3. The method of claim 2, further comprising identifying at least one of the first lock and the second lock in the deadlock state.

4. The method of claim 1, wherein the first thread reports to the second thread an attempt to lock a resource.

5. The method of claim 1, wherein the first thread reports to the second thread an attempt to release a resource.

6. The method of claim 1, wherein the second thread detects the deadlock, in response to the first thread failing to lock or release a resource as expected.

7. The method of claim 1, wherein the threshold expires, in response to determining that the status of at least one of the first lock and the second lock is unchanged after a predetermined time has elapsed.

8. The method of claim 1, wherein the status of at least one of the first lock and the second lock is associated with whether the first thread successfully takes the second lock.

9. The method of claim 1, wherein the status of at least one of the first lock and the second lock is associated with whether the first thread successfully releases the second lock.

10. The method of claim 1, wherein the threshold expires in response to:

the first thread successfully taking the first lock and attempting to take the second lock;

the first thread reporting the attempt to take the second lock to the second thread; and

the first thread failing to report taking the second lock to the second thread after a predetermine time elapses.

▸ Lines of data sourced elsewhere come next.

/-- PWARN's rise is the entry to QUIESCING in READY with the pin deasserted and RESETN high, and else its level alone. -/
theorem pwarnRises_of_level (h : s.opState ≠ .ready ∨ s.pins.pwarn = true ∨ s.pins.resetLow = true) :
    pwarnRises s = { s with pins := { s.pins with pwarn := true } } := by
  refine if_neg fun ⟨hlevel, hup, hready⟩ => ?_
  rcases h with h | h | h
  · exact h hready
  · simp [hlevel] at h
  · simp [hup] at h

/-- Settles O14, by the classes of operating states. -/
theorem quiesceResumeAndPwarnLevel : Obligations.QuiesceResumeAndPwarnLevel := by
  refine ⟨fun s hfree => ⟨fun hstate => ?quiesced, fun hstate => ?resumed, fun hstate => ⟨?quiesceRefused, ?resumeRefused⟩⟩,
    fun s => ⟨rfl, fun hlevel => congrArg Host.Outcome.next (pwarnRises_of_level (s := clearOut s) hlevel)⟩⟩
  case quiesced =>
    refine serve_of_portFree hfree ?_
    rw [answerQuiesce, received_opState]
    rcases hstate with h | h
    all_goals
      rw [h]
      rfl
  case resumed =>
    refine serve_of_portFree hfree ?_
    rw [answerResume, received_opState]
    rcases hstate with h | h | h
    all_goals
      rw [h]
      rfl
  case quiesceRefused =>
    refine serve_of_portFree hfree ?_
    rw [answerQuiesce, received_opState]
    rcases hstate with h | h | h
    all_goals
      rw [h]
      rfl
  case resumeRefused =>
    refine serve_of_portFree hfree ?_
    rw [answerResume, received_opState]
    rcases hstate with h | h | h
    all_goals
      rw [h]
      rfl

/-- The drain check of a state in QUIESCING (R154). -/
theorem drainCheck_of_quiescing (h : s.opState = .quiescing) :
    drainCheck s =
      if s.queue = [] ∧ (s.journal.state = .idle ∨ s.journal.state = .failed) then
        raiseQuietReached { s with opState := .quiet }
      else s := by
  simp [drainCheck, h]

theorem drainCheck_of_not_quiescing (h : s.opState ≠ .quiescing) : drainCheck s = s := if_neg fun hq => h hq.1
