-- ==== Sys2Proof/Safety.lean ====
section
/-! DEFINITION. What a safe run of the block means: the step answers a next state (60_exceptions.md R190: an error never
stops the block), and the relations between the registers that the rules keep. -/

namespace Sys2Proof.Machine

/-- The step goes on (60_exceptions.md R190). -/
def Runs (s : State) : Prop := ∃ t, step s = .next t

/-- What the rules promise of the registers in every state that a run reaches. -/
structure Inv (s : State) : Prop where
  /-- LASTOP is CMD bits 7:0 of the accepted word, which a read of CMD returns (10_state.md R24, R26). -/
  lastopIsCmd : s.status.lastop = s.cmd.extractLsb' 0 8
  /-- ERR is 1 exactly when ERRCODE names an error (10_state.md R24; 60_exceptions.md R191, R197). -/
  errHasCode : s.status.err = true ↔ s.status.errcode ≠ .none
  /-- DONE is 0 while a command runs: acceptance clears it and completion sets it (40_control.md R110, R111). -/
  busyNotDone : s.busy = true → s.status.done = false
  /-- A running command has an edge left to complete at: LAT is at least 1 (40_control.md R113). -/
  busyHasEdge : ∀ left, s.phase = .busy left → 1 ≤ left
  /-- An edge with PRESETn = 0 leaves the block idle (70_reset_and_hazards.md R210). -/
  resetIsIdle : s.resp = .inReset → s.phase = .idle
  /-- PK_BITLEN lies in 0..32768 (10_state.md R37). -/
  streamFits : s.pkBitlen.toNat ≤ 32768
  /-- DIV_DEG is at most 30, and DIVRAM holds the divisor of degree DIV_DEG with zeros after it, or only zeros when none
  is held (10_state.md R39, R40; 41_gf_rs.md R126, R128). -/
  degreeLegal : s.divDeg.toNat ≤ 30
  divisorHeld : s.divram = divramOf (rsDivisor s.divDeg.toNat)
  /-- PENT[m] is the sum of PEN[m][1..4] (10_state.md R43). -/
  penaltySum : ∀ m : Fin 8, s.pen[m].total = s.pen[m].p1 + s.pen[m].p2 + s.pen[m].p3 + s.pen[m].p4
  /-- MSEL is 0 until a mask has been committed since reset (10_state.md R41). -/
  mselBlank : s.msel.valid = false → s.msel = { mask := 0, valid := false, auto := false }

/-- The bounds that 10_state.md R28 and R42 give: no result and no penalty register overflows. -/
structure Bounded (s : State) : Prop where
  result : s.result.toNat < 2 ^ 23
  rule1 : ∀ m : Fin 8, s.pen[m].p1.toNat ≤ 61950
  rule2 : ∀ m : Fin 8, s.pen[m].p2.toNat ≤ 92928
  rule3 : ∀ m : Fin 8, s.pen[m].p3.toNat ≤ 40 * 2 * 354 * 171
  rule4 : ∀ m : Fin 8, s.pen[m].p4.toNat ≤ 100

end Sys2Proof.Machine
end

11. The method of claim 1, wherein the threshold expires in response to:

the first thread successfully taking the first and second locks and attempting to release the second lock;

the first thread reporting the attempt to release the second lock to the second thread; and

the first thread failing to report releasing the second lock to the second thread after a predetermine time elapses.

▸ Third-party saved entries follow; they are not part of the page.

-- ==== Sys2Proof/Laws/State.lean ====
section
/-! SUPPORT. One lemma per field per update of State: what each shared update leaves in each field. -/

namespace Sys2Proof.Machine

section Updates
variable (s : State)

@[simp] theorem State.complete_ctrl : s.complete.ctrl = s.ctrl := rfl
@[simp] theorem State.complete_status : s.complete.status = s.status.completed := rfl
@[simp] theorem State.complete_cmd : s.complete.cmd = s.cmd := rfl
@[simp] theorem State.complete_arg0 : s.complete.arg0 = s.arg0 := rfl
@[simp] theorem State.complete_result : s.complete.result = s.result := rfl
@[simp] theorem State.complete_qcfg : s.complete.qcfg = s.qcfg := rfl
@[simp] theorem State.complete_bcfg : s.complete.bcfg = s.bcfg := rfl
@[simp] theorem State.complete_pkBitlen : s.complete.pkBitlen = s.pkBitlen := rfl
@[simp] theorem State.complete_rsSrc : s.complete.rsSrc = s.rsSrc := rfl
@[simp] theorem State.complete_rsLen : s.complete.rsLen = s.rsLen := rfl
@[simp] theorem State.complete_rsDst : s.complete.rsDst = s.rsDst := rfl
@[simp] theorem State.complete_divDeg : s.complete.divDeg = s.divDeg := rfl
@[simp] theorem State.complete_divram : s.complete.divram = s.divram := rfl
@[simp] theorem State.complete_msel : s.complete.msel = s.msel := rfl
@[simp] theorem State.complete_pen : s.complete.pen = s.pen := rfl
@[simp] theorem State.complete_phase : s.complete.phase = .idle := rfl
@[simp] theorem State.complete_mem : s.complete.mem = s.mem := rfl
@[simp] theorem State.complete_host : s.complete.host = s.host := rfl
@[simp] theorem State.complete_resp : s.complete.resp = s.resp := rfl
@[simp] theorem State.complete_fresh : s.complete.fresh = s.fresh := rfl

@[simp] theorem State.fail_ctrl (e : ErrCode) : (s.fail e).ctrl = s.ctrl := rfl
@[simp] theorem State.fail_status (e : ErrCode) : (s.fail e).status = s.status.failed e := rfl
@[simp] theorem State.fail_cmd (e : ErrCode) : (s.fail e).cmd = s.cmd := rfl
@[simp] theorem State.fail_arg0 (e : ErrCode) : (s.fail e).arg0 = s.arg0 := rfl
@[simp] theorem State.fail_result (e : ErrCode) : (s.fail e).result = s.result := rfl
@[simp] theorem State.fail_qcfg (e : ErrCode) : (s.fail e).qcfg = s.qcfg := rfl
@[simp] theorem State.fail_bcfg (e : ErrCode) : (s.fail e).bcfg = s.bcfg := rfl
@[simp] theorem State.fail_pkBitlen (e : ErrCode) : (s.fail e).pkBitlen = s.pkBitlen := rfl
@[simp] theorem State.fail_rsSrc (e : ErrCode) : (s.fail e).rsSrc = s.rsSrc := rfl
@[simp] theorem State.fail_rsLen (e : ErrCode) : (s.fail e).rsLen = s.rsLen := rfl
@[simp] theorem State.fail_rsDst (e : ErrCode) : (s.fail e).rsDst = s.rsDst := rfl
@[simp] theorem State.fail_divDeg (e : ErrCode) : (s.fail e).divDeg = s.divDeg := rfl
@[simp] theorem State.fail_divram (e : ErrCode) : (s.fail e).divram = s.divram := rfl
@[simp] theorem State.fail_msel (e : ErrCode) : (s.fail e).msel = s.msel := rfl
@[simp] theorem State.fail_pen (e : ErrCode) : (s.fail e).pen = s.pen := rfl
@[simp] theorem State.fail_phase (e : ErrCode) : (s.fail e).phase = .idle := rfl
@[simp] theorem State.fail_mem (e : ErrCode) : (s.fail e).mem = s.mem := rfl
@[simp] theorem State.fail_host (e : ErrCode) : (s.fail e).host = s.host := rfl
@[simp] theorem State.fail_resp (e : ErrCode) : (s.fail e).resp = s.resp := rfl
@[simp] theorem State.fail_fresh (e : ErrCode) : (s.fail e).fresh = s.fresh := rfl

@[simp] theorem State.overrun_ctrl : s.overrun.ctrl = s.ctrl := rfl
@[simp] theorem State.overrun_status : s.overrun.status = s.status.overrun := rfl
@[simp] theorem State.overrun_cmd : s.overrun.cmd = s.cmd := rfl
@[simp] theorem State.overrun_arg0 : s.overrun.arg0 = s.arg0 := rfl
@[simp] theorem State.overrun_result : s.overrun.result = s.result := rfl
@[simp] theorem State.overrun_qcfg : s.overrun.qcfg = s.qcfg := rfl
@[simp] theorem State.overrun_bcfg : s.overrun.bcfg = s.bcfg := rfl
@[simp] theorem State.overrun_pkBitlen : s.overrun.pkBitlen = s.pkBitlen := rfl
@[simp] theorem State.overrun_rsSrc : s.overrun.rsSrc = s.rsSrc := rfl
@[simp] theorem State.overrun_rsLen : s.overrun.rsLen = s.rsLen := rfl
@[simp] theorem State.overrun_rsDst : s.overrun.rsDst = s.rsDst := rfl
@[simp] theorem State.overrun_divDeg : s.overrun.divDeg = s.divDeg := rfl
@[simp] theorem State.overrun_divram : s.overrun.divram = s.divram := rfl
@[simp] theorem State.overrun_msel : s.overrun.msel = s.msel := rfl
@[simp] theorem State.overrun_pen : s.overrun.pen = s.pen := rfl
@[simp] theorem State.overrun_phase : s.overrun.phase = s.phase := rfl
@[simp] theorem State.overrun_mem : s.overrun.mem = s.mem := rfl
@[simp] theorem State.overrun_host : s.overrun.host = s.host := rfl
@[simp] theorem State.overrun_resp : s.overrun.resp = s.resp := rfl
@[simp] theorem State.overrun_fresh : s.overrun.fresh = s.fresh := rfl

12. A system for detecting deadlock in a computing execution environment, the system comprising:

a first logic unit for monitoring a first thread and for reporting, the first thread's attempt to lock a resource, to a second thread running in parallel with the first thread; and

a second logic unit for determining a deadlock, in response to the first thread failing to lock the resource after a time threshold expires.

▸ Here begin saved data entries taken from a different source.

-- ==== Sys2Proof/Tests/Slice0.lean ====
section
/-! SUPPORT. Tests on fixed values, the expected ones read from 95_test_vectors.md or written out from the rule named; and
for every statement with hypotheses a witness that meets them. -/

namespace Sys2Proof.Tests

open Sys2Proof Sys2Proof.Machine Sys2Proof.Claims

/-! ## Well-formedness: each check refuses an ill-formed term -/

theorem test_wellFormed_rsDiv : (Instr.rsDiv 256).wellFormed = false ∧ (Instr.rsDiv 255).wellFormed = true := by decide

theorem test_wellFormed_pkApp : (Instr.pkApp 256).wellFormed = false ∧ (Instr.pkApp 255).wellFormed = true := by decide

/-! ## Decoding: words written out from 30_encoding.md R90 to R92, RSV A8 OP -/

theorem test_decode_classZ :
    decode 0b0000000000000000_00000000_00000000 = .ok .nop ∧
    decode 0b0000000000000000_00000000_00000001 = .ok .gfMul ∧
    decode 0b0000000000000000_00000000_00000011 = .ok .rsRem ∧
    decode 0b0000000000000000_00000000_00000100 = .ok .rsEnc ∧
    decode 0b0000000000000000_00000000_00010000 = .ok .pkClr ∧
    decode 0b0000000000000000_00000000_00010010 = .ok .pkFin ∧
    decode 0b0000000000000000_00000000_00100000 = .ok .ilRun ∧
    decode 0b0000000000000000_00000000_00110011 = .ok .mkSel := by decide

theorem test_decode_classB :
    decode 0b0000000000000000_00001010_00000010 = .ok (.rsDiv 10) ∧
    decode 0b0000000000000000_11111111_00000010 = .ok (.rsDiv 255) ∧
    decode 0b0000000000000000_00001011_00010001 = .ok (.pkApp 11) ∧
    decode 0b0000000000000000_00000000_00010001 = .ok (.pkApp 0) := by decide

theorem test_decode_classM :
    decode 0b0000000000000000_00000111_00110000 = .ok (.mkFmt 7) ∧
    decode 0b0000000000000000_00000101_00110001 = .ok (.mkScore 5) ∧
    decode 0b0000000000000000_00000001_00110010 = .ok (.mkApply 1) := by decide

/-- The illegal words of 95_test_vectors.md section 2.1. -/
theorem test_decode_illegal :
    decode 0x00000100 = .error .classZOperand ∧ decode 0x00010000 = .error .reservedField ∧
    decode 0x00000005 = .error .reservedOp ∧ decode 0x00000040 = .error .reservedOp ∧
    decode 0x000000FF = .error .reservedOp ∧ decode 0x00000831 = .error .classMOperand := by decide

/-- The command words of 95_test_vectors.md section 3. -/
theorem test_encode :
    encode .gfMul = 0x00000001 ∧ encode (.rsDiv 10) = 0x00000A02 ∧ encode (.pkApp 33) = 0x00002111 ∧
    encode (.mkScore 7) = 0x00000731 ∧ encode .mkSel = 0x00000033 := by decide

theorem test_decodeTableWord :
    decodeTableWord 32 0x00000A02 = some (.rsDiv 10) ∧ decodeTableWord 32 0x00000005 = none := by decide

/-- 30_encoding.md R97: forms with an immediate of the wrong class are rejected. -/
theorem test_parseCommand :
    parseCommand "RS.DIV" (some 10) = some (.rsDiv 10) ∧ parseCommand "RS.DIV" none = none ∧
    parseCommand "NOP" (some 0) = none ∧ parseCommand "MK.FMT" (some 8) = none := by decide

/-- 30_encoding.md R99: APPEND 11, 0x30B with one poll. -/
theorem test_appendField :
    programEdges (appendField 11 0x30B 1) =
      [.quiet, .write 0x010 0x30B, .quiet, .write 0x00C 0x00000B11, .quiet, .read 0x008] := by decide

/-! ## Commands -/

/-- What `f` sees in the next state. -/
def after {α : Type} (r : Result) (f : State → α) : Option α :=
  match r with
  | .next t => some (f t)
  | .fault _ => none
  | .refused _ => none

/-- `s` with `bs` written from bus address `a`. -/
def withBytes (s : State) (a : Nat) (bs : List Byte) : State := { s with mem := s.mem.writeBlock a bs }

/-- A state with the configuration word `v` in BCFG. -/
def withBcfg (v : Word) : State := { State.reset with bcfg := Bcfg.ofWord v }

theorem test_nop : after (exec .nop State.reset) State.statusWord = some 0x00000002 := by decide

/-- 95_test_vectors.md section 2.2. -/
theorem test_gfMul_reduces : after (exec .gfMul { State.reset with arg0 := 0x00008002 }) State.result = some 0x1D := by decide
theorem test_gfMul_ignores_high :
    after (exec .gfMul { State.reset with arg0 := 0xFFFFCA53 }) State.result = some 0x8F := by decide

/-- 95_test_vectors.md section 2.3. -/
theorem test_rsDiv_10 :
    after (exec (.rsDiv 10) State.reset) (fun t => (t.divWord 0, t.divWord 1, t.divWord 2, t.divWord 3, t.divDeg)) =
      some (0x6F9FC2D8, 0x715F5EC7, 0x0000C19D, 0, 10) := by decide +kernel
theorem test_rsDiv_31 : after (exec (.rsDiv 31) State.reset) State.statusWord = some 0x00000306 := by decide

/-- 95_test_vectors.md section 2.4: FF with the divisor 03 02 gives 1C E3. -/
theorem test_rsRem :
    after (exec .rsRem (withBytes { State.reset.loadDivisor 2 with rsSrc := 7, rsLen := 1, rsDst := 4094 } 0x1007 [0xFF]))
      (fun t => [t.mem.emem 4094, t.mem.emem 4095]) = some [0x1C, 0xE3] := by decide
/-- RS_DST = 4095 with degree 2 is out of range. -/
theorem test_rsRem_range :
    after (exec .rsRem { State.reset.loadDivisor 2 with rsDst := 4095 }) State.statusWord = some 0x00000406 := by decide

/-- 95_test_vectors.md section 2.6: the three blocks of BCFG 0x02020102. -/
def threeBlocks : State := withBytes (withBcfg 0x02020102) 0x1000 [0xA0, 0xA1, 0xB0, 0xB1, 0xC0, 0xC1, 0xC2]
theorem test_rsEnc :
    after (exec .rsEnc threeBlocks) (fun t => (t.mem.readBlock 0x2000 6, t.divDeg)) =
      some ([0xB9, 0xB8, 0xF9, 0xF8, 0x12, 0xD1], 2) := by decide
theorem test_ilRun :
    after (exec .ilRun (withBytes threeBlocks 0x2000 [0xB9, 0xB8, 0xF9, 0xF8, 0x12, 0xD1]))
      (fun t => (t.mem.readBlock 0x3000 13, t.result)) =
      some ([0xA0, 0xB0, 0xC0, 0xA1, 0xB1, 0xC1, 0xC2, 0xB9, 0xF9, 0x12, 0xB8, 0xF8, 0xD1], 13) := by decide
theorem test_ilRun_invalid : after (exec .ilRun State.reset) State.statusWord = some 0x00000706 := by decide

theorem test_pkClr : after (exec .pkClr { State.reset with pkBitlen := 74 }) State.pkBitlen = some 0 := by decide

/-- 95_test_vectors.md section 2.5: APPEND 9, 0xB after four bits 0010 leaves 20 58, 13 bits. -/
theorem test_pkApp :
    after (exec (.pkApp 9) (withBytes { State.reset with arg0 := 0xB, pkBitlen := 4 } 0x1000 [0x20]))
      (fun t => (t.mem.readBlock 0x1000 2, t.pkBitlen)) = some ([0x20, 0x58], 13) := by decide
theorem test_pkApp_33 : after (exec (.pkApp 33) State.reset) State.statusWord = some 0x00000906 := by decide

/-- 95_test_vectors.md section 2.5: DATA_CW = 6, the field 0101. -/
theorem test_pkFin :
    after (exec .pkFin (withBytes { withBcfg 0x01060001 with pkBitlen := 4 } 0x1000 [0x50]))
      (fun t => (t.mem.readBlock 0x1000 6, t.result, t.pkBitlen)) =
      some ([0x50, 0xEC, 0x11, 0xEC, 0x11, 0xEC], 5, 48) := by decide +kernel
theorem test_pkFin_tooLong :
    after (exec .pkFin { withBcfg 0x01010001 with pkBitlen := 9 }) (fun t => (t.statusWord, t.pkBitlen)) =
      some (0x00000606, 9) := by decide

13. A system for detecting deadlock in a computing execution environment, the system comprising:

a first logic unit for monitoring a first thread and for reporting, the first thread's attempt to release a locked resource, to a second thread running in parallel with the first thread; and

a second logic unit for determining a deadlock, in response to the first thread failing to release the locked resource after a time threshold expires.

14. A computer program product comprising a computer useable medium having a computer readable program, wherein the computer readable program when executed on a computer causes the computer to:

attempt to take or release a lock using a first thread;

monitor status of the lock using a second thread; and

detect a deadlock, by way of the second thread determining expiration of a threshold associated with the status of the lock.

15. The computer program product of claim 14, wherein the computer readable program when executed on a computer further causes the computer to report a deadlock state for the first thread, in response to the second thread detecting the deadlock.

16. The computer program product of claim 14, wherein the computer readable program when executed on a computer further causes the computer to identify the lock, when reporting the deadlock state.

17. The computer program product of claim 14, wherein the first thread reports to the second thread an attempt to take or release the lock.

18. The computer program product of claim 14, wherein the threshold expires, in response to determining that the status of the lock is unchanged after a predetermined time has elapsed.

19. The computer program product of claim 14, wherein the threshold expires in response to:

the first thread reporting an attempt to take the lock to the second thread, and

the first thread failing to report taking the lock to the second thread after a predetermine time elapses.

20. The computer program product of claim 14, wherein the threshold expires in response to:

the first thread reporting an attempt to release the lock to the second thread; and

the first thread failing to report releasing the lock to the second thread after a predetermine time elapses.